**Exercise goal**
Check each line of the material that follows, and copy those holding the string "offset".

**Records shown**
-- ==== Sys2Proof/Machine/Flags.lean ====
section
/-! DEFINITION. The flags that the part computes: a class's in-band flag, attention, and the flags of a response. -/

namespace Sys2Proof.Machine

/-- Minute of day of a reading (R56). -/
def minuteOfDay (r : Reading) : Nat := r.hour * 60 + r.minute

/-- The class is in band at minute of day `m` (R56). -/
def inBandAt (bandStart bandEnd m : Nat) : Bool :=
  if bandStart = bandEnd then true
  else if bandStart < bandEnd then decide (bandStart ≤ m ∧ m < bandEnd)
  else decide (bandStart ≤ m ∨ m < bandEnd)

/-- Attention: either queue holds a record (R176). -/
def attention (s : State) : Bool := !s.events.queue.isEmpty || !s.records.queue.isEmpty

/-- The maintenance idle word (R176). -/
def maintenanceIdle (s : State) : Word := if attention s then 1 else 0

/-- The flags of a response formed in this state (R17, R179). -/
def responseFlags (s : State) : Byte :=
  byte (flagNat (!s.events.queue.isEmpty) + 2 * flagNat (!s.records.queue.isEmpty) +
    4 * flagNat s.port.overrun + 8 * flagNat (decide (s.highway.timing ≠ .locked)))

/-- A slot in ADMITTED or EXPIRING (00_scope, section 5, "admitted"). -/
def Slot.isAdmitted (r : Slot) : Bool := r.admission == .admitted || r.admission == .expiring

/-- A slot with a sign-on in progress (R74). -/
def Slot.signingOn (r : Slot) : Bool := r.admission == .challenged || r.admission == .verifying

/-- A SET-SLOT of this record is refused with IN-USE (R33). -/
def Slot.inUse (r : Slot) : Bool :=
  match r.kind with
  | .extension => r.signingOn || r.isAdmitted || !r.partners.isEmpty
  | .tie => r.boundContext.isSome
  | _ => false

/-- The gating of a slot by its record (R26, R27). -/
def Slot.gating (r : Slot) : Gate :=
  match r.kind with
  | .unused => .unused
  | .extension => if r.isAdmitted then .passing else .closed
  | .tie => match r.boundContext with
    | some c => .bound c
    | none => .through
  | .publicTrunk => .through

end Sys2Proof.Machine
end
==
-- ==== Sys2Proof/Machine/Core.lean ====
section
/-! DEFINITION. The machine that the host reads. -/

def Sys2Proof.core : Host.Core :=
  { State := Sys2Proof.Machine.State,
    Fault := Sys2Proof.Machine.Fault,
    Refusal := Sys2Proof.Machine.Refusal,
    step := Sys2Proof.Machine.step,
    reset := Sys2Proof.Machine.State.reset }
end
--
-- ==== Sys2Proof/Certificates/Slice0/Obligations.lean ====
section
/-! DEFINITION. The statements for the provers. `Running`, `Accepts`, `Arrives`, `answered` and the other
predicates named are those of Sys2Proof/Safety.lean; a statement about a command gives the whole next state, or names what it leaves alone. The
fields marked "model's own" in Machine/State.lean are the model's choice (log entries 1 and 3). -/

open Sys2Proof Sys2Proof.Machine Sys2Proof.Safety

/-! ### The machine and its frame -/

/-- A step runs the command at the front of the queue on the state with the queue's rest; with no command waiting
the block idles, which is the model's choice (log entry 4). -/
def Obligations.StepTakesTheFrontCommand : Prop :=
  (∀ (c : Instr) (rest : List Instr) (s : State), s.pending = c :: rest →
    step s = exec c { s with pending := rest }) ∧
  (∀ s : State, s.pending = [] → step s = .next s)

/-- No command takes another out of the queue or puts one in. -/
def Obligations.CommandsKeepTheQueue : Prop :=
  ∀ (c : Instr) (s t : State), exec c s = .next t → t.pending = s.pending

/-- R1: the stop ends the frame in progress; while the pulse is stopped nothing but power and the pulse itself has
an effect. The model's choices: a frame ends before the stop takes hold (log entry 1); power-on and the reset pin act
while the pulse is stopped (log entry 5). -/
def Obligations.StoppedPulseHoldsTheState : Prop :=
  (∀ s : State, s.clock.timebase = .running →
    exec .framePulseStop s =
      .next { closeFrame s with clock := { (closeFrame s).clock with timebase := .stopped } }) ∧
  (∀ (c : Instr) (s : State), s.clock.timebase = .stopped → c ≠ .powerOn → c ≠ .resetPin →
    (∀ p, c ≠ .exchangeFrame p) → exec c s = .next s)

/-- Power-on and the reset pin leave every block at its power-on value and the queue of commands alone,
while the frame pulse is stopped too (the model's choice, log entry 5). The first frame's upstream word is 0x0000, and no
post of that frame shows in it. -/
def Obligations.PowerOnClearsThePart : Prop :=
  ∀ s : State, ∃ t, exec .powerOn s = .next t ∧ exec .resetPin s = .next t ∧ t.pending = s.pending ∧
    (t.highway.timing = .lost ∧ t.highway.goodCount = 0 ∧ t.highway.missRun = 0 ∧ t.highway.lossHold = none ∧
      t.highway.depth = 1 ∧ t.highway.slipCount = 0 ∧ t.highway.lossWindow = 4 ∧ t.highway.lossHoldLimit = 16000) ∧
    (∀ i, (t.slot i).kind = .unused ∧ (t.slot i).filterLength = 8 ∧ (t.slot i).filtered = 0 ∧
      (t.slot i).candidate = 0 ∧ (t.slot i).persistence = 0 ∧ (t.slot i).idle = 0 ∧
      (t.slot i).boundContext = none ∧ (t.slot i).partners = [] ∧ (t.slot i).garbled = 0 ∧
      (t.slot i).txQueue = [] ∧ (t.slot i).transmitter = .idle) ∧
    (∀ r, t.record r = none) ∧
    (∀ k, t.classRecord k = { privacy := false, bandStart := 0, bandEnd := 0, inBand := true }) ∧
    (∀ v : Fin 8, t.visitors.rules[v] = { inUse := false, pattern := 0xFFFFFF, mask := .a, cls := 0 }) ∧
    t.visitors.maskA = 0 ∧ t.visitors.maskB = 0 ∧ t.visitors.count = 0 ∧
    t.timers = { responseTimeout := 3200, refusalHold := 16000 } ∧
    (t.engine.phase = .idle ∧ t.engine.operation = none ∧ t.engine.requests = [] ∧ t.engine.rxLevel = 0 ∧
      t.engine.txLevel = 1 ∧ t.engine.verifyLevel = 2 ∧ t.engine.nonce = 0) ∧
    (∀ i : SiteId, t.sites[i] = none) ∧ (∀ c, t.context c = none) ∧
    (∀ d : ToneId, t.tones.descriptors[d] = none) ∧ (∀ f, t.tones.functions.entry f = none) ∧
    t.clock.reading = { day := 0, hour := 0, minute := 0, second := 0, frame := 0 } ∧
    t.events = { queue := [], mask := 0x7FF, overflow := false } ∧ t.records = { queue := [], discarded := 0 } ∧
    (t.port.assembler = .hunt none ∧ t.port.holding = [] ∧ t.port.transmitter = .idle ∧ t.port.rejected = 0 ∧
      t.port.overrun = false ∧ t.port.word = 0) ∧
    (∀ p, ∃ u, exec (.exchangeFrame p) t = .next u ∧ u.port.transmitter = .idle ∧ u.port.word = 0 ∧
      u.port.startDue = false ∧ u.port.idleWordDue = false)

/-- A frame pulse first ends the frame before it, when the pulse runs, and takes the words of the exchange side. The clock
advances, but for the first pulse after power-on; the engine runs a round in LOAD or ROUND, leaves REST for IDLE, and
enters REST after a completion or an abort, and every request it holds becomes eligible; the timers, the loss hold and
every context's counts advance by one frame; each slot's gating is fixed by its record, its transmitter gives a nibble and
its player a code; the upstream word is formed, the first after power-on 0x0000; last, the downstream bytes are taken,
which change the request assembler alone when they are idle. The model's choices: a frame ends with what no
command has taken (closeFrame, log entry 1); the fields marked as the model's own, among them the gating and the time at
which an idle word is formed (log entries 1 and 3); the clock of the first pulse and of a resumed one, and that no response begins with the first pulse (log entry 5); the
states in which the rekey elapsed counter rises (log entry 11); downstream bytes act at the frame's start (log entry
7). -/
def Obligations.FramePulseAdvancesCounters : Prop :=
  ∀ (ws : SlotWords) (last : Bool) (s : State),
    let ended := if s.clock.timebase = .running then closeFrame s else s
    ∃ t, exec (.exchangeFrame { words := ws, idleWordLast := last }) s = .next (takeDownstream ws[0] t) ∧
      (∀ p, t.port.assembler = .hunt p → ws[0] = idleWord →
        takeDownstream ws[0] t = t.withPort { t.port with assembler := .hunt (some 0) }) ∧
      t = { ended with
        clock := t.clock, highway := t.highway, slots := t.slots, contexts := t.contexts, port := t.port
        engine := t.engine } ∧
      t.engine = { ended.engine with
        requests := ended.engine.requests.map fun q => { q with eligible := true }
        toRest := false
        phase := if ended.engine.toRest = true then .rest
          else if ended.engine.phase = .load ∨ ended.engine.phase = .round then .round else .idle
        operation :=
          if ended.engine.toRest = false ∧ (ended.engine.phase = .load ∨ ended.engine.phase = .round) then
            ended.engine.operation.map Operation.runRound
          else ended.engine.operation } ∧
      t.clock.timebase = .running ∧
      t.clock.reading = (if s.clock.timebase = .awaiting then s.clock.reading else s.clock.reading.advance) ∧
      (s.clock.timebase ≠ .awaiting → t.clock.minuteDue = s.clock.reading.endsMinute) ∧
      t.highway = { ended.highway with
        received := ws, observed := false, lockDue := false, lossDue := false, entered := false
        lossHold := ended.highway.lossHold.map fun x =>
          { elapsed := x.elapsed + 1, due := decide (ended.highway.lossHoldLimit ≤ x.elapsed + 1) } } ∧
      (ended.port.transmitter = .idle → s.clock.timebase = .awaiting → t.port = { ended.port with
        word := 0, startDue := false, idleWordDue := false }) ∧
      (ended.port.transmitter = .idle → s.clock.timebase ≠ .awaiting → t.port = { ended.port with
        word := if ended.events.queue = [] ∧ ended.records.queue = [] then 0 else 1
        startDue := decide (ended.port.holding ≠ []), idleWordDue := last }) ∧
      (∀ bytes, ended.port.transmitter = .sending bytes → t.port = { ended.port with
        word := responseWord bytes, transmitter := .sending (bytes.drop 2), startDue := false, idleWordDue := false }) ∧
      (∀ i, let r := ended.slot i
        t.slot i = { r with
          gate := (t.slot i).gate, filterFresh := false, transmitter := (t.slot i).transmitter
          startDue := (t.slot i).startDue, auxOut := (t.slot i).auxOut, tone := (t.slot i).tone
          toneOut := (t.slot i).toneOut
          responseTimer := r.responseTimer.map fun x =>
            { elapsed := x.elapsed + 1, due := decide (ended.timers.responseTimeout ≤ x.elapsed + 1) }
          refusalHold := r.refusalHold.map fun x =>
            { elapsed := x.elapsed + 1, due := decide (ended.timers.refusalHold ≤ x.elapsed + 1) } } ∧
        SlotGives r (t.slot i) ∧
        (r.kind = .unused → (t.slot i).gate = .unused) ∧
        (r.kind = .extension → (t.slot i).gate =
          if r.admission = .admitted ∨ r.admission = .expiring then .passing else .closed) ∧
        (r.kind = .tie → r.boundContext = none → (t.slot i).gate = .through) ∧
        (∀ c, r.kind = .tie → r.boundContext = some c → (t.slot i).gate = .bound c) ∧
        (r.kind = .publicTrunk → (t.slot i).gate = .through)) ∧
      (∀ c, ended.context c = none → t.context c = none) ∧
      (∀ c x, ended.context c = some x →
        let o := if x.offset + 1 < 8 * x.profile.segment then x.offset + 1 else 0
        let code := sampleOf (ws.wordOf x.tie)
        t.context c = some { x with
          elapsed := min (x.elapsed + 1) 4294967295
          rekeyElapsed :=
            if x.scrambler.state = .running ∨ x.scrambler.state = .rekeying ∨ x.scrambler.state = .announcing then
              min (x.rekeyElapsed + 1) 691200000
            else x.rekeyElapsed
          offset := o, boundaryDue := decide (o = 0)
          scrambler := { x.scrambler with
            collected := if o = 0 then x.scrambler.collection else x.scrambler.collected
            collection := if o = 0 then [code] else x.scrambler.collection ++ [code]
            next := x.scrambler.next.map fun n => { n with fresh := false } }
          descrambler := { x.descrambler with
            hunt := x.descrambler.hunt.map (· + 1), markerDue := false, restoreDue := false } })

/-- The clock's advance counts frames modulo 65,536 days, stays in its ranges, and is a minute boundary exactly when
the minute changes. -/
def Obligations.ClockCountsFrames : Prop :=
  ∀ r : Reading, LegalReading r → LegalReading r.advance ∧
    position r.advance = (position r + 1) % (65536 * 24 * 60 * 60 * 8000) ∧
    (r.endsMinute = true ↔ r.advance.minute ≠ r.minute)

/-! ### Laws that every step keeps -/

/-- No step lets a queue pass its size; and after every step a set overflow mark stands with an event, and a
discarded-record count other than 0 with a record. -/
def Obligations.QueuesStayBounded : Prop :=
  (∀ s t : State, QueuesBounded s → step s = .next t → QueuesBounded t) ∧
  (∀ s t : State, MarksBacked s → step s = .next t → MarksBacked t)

**Your solution**
        let o := if x.offset + 1 < 8 * x.profile.segment then x.offset + 1 else 0
          offset := o, boundaryDue := decide (o = 0)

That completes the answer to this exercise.